(What the task asks): Look through the records and copy each line that has "elsewhere" in it.

(Collection entries)
════
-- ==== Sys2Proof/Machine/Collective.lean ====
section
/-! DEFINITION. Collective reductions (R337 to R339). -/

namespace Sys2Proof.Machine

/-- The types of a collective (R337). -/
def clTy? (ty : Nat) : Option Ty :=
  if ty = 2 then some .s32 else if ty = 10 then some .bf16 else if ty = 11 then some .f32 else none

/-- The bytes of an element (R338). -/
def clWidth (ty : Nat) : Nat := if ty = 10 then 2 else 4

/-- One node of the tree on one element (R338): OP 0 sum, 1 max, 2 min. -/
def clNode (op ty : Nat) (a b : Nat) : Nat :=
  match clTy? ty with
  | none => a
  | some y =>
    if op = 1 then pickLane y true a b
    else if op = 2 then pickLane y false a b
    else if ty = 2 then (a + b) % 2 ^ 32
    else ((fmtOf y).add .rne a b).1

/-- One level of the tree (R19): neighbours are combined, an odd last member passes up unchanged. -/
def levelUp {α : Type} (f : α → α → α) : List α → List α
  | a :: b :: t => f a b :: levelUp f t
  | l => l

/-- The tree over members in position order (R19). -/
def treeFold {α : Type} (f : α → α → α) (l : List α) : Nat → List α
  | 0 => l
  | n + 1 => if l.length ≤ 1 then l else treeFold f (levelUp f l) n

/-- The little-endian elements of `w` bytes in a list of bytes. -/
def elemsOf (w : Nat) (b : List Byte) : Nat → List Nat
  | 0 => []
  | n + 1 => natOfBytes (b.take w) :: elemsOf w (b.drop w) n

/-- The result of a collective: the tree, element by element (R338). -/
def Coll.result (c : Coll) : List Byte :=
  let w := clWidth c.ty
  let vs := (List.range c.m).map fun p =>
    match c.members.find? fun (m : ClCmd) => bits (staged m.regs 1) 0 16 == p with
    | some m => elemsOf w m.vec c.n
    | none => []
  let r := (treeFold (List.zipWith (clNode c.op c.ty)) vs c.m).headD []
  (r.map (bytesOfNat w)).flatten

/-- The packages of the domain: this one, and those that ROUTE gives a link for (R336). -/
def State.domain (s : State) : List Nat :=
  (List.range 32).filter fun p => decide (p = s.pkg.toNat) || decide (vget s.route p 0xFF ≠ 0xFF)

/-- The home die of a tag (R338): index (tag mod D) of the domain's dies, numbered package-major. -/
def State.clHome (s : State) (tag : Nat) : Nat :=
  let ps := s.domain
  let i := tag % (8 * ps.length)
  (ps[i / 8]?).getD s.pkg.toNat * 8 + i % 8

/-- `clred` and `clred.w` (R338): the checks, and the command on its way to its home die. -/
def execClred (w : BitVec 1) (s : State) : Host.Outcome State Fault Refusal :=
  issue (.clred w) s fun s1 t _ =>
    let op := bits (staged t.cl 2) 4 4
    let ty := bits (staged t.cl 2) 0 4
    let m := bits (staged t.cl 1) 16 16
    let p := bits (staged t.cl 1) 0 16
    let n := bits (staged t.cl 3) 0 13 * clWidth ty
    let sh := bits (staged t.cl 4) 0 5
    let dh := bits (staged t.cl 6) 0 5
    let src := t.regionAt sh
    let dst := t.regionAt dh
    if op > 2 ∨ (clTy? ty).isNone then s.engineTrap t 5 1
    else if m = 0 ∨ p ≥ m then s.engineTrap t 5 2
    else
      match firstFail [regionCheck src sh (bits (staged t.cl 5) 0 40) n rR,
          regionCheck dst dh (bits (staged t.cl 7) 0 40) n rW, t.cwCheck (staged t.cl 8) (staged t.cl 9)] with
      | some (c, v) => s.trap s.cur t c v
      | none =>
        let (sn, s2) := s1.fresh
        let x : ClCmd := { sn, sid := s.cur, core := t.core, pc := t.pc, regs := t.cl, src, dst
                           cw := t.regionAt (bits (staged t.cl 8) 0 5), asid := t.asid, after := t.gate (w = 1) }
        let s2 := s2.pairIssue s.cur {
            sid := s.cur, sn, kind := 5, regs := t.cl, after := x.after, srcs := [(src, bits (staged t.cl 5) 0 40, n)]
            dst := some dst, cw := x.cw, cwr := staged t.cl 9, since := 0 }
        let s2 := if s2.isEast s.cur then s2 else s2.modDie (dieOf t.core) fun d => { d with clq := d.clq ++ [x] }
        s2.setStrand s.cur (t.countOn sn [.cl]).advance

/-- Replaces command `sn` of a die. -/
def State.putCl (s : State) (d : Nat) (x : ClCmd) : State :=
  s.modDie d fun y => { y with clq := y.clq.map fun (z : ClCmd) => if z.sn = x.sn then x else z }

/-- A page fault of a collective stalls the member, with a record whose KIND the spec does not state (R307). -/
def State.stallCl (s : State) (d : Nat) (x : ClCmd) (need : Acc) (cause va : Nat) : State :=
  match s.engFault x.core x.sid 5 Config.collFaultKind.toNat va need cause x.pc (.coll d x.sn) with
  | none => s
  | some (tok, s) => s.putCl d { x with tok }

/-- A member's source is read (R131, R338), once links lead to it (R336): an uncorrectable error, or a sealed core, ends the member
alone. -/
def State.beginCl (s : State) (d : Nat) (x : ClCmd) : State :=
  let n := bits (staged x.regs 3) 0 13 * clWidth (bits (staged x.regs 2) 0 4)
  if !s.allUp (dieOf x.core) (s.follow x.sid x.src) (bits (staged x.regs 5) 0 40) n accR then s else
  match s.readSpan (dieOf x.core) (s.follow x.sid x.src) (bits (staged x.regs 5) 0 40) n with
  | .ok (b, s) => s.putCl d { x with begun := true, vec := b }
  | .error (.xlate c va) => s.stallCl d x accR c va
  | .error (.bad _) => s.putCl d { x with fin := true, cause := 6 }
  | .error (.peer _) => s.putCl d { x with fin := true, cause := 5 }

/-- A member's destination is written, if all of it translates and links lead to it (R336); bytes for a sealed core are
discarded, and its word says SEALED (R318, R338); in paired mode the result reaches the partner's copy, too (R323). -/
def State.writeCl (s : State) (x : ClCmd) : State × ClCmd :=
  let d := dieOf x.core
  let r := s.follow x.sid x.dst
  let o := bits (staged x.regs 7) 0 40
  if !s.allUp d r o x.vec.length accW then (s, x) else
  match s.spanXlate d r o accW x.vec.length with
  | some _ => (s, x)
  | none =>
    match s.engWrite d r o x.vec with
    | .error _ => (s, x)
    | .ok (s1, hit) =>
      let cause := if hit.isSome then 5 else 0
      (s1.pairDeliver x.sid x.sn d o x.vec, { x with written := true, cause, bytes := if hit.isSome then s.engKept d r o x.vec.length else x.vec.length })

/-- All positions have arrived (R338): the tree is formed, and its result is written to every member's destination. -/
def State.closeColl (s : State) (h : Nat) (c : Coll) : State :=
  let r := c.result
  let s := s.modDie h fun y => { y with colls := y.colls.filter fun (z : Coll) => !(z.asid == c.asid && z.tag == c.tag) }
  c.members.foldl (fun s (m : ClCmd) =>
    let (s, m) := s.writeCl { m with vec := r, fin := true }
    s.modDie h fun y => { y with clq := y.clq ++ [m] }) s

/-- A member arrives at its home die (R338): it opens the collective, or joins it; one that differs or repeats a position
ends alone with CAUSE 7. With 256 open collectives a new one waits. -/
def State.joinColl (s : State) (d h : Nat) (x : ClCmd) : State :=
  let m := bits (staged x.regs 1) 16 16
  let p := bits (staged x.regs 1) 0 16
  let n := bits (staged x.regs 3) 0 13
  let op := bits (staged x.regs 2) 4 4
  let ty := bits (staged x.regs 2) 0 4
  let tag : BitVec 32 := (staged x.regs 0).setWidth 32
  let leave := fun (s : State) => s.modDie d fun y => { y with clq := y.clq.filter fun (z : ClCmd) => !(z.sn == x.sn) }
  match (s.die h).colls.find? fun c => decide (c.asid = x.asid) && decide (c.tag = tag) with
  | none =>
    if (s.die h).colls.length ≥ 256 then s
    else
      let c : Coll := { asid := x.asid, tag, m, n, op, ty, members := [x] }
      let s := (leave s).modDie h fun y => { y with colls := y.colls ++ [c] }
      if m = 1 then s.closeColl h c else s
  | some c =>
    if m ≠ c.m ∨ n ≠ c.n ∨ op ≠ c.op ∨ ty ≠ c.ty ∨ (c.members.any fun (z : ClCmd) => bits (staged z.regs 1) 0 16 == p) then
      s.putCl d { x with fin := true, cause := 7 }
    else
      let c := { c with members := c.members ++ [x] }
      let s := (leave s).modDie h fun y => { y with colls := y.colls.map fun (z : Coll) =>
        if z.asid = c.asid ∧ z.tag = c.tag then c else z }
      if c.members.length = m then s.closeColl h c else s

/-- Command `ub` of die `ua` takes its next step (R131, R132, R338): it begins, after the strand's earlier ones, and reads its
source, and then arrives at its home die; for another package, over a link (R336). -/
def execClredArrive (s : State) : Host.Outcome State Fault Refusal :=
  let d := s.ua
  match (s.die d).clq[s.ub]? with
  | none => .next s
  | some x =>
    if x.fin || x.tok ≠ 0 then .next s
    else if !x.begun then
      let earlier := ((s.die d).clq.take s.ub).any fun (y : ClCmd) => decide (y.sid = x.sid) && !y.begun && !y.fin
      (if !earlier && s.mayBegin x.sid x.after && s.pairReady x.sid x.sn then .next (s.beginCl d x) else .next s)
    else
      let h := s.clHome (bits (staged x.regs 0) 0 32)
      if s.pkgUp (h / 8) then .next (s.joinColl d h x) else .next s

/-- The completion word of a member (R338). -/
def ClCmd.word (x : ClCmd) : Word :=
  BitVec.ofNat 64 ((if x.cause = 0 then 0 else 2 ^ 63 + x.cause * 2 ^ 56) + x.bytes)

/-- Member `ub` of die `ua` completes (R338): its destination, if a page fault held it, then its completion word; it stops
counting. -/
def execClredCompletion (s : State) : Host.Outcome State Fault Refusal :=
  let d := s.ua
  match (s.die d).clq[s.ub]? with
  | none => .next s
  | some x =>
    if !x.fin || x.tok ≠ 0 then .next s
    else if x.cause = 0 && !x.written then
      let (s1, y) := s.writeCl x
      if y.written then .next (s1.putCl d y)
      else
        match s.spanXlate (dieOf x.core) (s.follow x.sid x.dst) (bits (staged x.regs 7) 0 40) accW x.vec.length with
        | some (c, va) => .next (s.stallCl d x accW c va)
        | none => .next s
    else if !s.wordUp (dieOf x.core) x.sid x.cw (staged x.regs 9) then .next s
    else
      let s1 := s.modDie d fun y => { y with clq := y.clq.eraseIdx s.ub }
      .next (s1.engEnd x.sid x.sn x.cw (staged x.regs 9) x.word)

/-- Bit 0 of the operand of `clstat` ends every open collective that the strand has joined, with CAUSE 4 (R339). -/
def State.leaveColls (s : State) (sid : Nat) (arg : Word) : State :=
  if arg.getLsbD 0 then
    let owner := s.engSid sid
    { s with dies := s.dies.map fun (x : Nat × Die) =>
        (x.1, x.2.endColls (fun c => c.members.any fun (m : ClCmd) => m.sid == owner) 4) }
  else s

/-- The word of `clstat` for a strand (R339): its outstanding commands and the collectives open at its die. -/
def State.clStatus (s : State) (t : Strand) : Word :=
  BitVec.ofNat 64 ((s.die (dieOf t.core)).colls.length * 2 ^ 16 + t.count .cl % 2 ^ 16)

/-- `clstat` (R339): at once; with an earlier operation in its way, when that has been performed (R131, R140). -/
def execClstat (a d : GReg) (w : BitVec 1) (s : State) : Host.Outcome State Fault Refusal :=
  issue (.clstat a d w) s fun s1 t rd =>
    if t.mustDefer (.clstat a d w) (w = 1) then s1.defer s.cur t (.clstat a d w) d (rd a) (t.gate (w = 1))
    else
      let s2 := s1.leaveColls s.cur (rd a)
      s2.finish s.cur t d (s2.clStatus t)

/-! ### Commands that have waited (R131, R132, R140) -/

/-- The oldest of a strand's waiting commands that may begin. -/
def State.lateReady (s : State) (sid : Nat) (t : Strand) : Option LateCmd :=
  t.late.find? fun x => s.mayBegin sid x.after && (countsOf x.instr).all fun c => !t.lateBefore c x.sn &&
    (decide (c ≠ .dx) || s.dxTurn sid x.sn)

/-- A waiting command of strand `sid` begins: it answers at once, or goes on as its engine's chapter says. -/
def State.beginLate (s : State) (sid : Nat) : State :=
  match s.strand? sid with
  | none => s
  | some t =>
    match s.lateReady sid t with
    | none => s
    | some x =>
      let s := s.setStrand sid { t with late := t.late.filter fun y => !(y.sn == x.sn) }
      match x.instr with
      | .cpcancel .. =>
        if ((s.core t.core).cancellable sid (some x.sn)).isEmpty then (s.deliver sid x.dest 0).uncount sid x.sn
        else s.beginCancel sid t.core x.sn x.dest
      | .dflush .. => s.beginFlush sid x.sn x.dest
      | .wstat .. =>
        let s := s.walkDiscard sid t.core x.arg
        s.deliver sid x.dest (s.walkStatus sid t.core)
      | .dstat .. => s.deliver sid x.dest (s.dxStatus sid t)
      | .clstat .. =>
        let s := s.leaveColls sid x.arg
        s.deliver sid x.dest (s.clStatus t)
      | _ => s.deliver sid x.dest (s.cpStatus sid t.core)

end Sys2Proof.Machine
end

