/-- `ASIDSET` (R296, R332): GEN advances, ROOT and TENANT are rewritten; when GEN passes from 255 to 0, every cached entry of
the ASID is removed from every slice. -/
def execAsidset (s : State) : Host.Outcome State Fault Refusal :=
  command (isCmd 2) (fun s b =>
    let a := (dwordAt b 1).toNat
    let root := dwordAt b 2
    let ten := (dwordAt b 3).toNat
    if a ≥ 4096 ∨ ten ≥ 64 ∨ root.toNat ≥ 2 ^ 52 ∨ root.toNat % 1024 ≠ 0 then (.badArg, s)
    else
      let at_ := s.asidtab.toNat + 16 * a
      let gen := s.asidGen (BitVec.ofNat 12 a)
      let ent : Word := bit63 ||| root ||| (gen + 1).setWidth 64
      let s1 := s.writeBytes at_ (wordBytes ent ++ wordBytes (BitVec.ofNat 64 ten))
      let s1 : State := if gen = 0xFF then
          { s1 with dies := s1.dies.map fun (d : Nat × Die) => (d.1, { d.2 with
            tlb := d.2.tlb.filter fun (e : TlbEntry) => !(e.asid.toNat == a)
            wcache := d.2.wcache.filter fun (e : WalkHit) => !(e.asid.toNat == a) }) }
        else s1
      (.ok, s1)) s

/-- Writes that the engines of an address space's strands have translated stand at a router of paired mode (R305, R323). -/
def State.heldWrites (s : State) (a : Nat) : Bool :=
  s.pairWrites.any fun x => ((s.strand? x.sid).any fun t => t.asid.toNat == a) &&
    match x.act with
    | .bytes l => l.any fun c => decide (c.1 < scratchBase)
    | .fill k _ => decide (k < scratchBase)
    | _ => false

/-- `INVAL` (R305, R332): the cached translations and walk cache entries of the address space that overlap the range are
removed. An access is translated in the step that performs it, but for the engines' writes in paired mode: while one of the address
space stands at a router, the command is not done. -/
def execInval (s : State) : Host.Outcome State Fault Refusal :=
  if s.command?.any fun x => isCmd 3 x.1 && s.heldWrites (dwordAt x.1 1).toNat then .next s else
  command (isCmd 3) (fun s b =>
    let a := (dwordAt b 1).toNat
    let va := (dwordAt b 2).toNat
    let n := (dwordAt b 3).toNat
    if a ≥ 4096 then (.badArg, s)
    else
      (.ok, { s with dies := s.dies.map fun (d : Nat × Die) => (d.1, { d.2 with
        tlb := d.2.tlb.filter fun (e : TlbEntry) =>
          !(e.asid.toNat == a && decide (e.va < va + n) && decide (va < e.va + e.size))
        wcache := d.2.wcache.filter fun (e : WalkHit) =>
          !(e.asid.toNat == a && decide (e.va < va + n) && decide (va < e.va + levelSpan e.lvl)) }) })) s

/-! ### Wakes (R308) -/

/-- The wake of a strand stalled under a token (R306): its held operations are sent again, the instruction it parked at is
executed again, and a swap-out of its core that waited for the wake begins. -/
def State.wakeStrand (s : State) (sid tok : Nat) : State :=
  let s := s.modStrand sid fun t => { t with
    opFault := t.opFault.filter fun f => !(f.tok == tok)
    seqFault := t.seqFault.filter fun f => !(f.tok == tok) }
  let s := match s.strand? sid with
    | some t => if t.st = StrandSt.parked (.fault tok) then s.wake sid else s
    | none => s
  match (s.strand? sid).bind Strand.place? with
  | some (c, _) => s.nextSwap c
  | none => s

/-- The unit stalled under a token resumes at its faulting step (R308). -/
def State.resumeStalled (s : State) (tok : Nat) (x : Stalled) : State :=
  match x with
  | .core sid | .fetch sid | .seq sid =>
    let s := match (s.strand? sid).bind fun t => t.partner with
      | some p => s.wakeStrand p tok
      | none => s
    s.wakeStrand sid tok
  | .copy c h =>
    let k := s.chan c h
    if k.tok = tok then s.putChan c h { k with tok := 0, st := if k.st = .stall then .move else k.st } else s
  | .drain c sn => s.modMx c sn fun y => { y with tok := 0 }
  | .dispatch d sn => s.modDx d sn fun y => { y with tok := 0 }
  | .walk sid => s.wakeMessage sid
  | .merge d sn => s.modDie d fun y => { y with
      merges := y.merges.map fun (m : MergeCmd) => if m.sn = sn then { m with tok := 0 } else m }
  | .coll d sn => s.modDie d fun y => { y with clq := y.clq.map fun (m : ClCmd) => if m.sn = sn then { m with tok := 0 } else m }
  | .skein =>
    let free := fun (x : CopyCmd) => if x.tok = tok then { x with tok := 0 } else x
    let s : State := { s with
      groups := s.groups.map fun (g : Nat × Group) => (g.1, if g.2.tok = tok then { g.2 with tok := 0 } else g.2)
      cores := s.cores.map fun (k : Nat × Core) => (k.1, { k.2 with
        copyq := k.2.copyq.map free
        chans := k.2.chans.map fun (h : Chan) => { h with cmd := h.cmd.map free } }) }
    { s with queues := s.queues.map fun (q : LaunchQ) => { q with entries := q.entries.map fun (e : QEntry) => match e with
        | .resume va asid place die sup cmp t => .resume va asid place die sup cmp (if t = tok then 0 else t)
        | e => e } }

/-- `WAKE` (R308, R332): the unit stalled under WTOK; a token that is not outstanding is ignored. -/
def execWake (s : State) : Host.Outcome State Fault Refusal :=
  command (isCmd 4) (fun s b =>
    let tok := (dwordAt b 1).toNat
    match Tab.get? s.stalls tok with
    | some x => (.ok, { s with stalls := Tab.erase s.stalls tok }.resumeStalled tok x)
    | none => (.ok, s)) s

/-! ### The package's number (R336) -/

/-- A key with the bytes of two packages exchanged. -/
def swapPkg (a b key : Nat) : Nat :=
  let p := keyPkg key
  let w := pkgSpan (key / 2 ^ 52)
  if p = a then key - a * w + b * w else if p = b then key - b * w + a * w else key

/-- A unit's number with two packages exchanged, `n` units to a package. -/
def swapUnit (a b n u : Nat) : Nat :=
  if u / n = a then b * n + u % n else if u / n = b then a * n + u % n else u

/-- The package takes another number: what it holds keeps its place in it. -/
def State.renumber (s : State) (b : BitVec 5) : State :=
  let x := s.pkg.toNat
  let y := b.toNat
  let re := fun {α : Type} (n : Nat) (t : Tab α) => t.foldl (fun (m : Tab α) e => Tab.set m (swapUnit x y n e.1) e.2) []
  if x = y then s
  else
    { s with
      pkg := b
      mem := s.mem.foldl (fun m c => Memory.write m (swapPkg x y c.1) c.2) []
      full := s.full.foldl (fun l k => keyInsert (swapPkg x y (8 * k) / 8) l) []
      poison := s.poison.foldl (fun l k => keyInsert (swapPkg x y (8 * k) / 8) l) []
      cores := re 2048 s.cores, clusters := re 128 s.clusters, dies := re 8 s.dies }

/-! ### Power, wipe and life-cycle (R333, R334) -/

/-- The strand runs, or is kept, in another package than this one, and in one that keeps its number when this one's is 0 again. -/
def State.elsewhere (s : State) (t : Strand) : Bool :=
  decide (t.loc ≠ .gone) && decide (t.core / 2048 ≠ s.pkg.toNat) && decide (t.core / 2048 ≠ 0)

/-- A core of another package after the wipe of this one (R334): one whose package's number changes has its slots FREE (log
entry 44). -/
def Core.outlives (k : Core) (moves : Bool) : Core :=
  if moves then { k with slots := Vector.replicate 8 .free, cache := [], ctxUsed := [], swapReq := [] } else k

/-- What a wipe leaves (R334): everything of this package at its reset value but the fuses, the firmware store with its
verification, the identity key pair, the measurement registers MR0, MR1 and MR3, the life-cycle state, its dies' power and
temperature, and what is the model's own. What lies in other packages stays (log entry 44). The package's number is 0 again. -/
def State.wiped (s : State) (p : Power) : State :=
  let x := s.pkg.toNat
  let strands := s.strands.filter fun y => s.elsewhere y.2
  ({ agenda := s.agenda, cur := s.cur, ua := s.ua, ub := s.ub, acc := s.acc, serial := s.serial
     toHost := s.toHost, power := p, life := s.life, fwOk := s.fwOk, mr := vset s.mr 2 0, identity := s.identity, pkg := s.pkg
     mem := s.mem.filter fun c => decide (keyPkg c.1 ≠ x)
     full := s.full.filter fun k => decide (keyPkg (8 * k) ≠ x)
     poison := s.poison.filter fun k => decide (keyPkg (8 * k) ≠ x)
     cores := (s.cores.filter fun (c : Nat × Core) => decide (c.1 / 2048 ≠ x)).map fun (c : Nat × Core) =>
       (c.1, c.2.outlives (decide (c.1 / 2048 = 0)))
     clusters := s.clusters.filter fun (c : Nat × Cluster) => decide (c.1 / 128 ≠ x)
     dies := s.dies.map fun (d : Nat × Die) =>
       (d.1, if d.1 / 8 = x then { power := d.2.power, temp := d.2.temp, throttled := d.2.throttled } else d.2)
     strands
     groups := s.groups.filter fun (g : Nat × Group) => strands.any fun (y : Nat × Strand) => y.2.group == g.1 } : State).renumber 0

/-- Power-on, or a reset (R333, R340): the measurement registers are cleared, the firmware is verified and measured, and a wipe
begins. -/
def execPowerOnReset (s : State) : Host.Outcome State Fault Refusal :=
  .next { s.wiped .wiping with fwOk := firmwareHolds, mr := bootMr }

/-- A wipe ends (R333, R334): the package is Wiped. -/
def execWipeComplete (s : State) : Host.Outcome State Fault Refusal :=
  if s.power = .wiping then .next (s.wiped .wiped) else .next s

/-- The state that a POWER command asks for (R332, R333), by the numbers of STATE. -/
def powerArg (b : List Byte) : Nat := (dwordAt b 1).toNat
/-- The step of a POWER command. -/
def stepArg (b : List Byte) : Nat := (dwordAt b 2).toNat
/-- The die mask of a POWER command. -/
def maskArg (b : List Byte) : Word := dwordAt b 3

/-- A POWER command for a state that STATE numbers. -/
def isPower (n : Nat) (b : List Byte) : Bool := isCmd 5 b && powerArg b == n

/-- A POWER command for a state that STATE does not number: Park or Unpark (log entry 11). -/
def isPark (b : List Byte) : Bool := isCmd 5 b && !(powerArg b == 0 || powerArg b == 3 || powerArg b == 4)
════
(Finished task):
def State.elsewhere (s : State) (t : Strand) : Bool :=
  let strands := s.strands.filter fun y => s.elsewhere y.2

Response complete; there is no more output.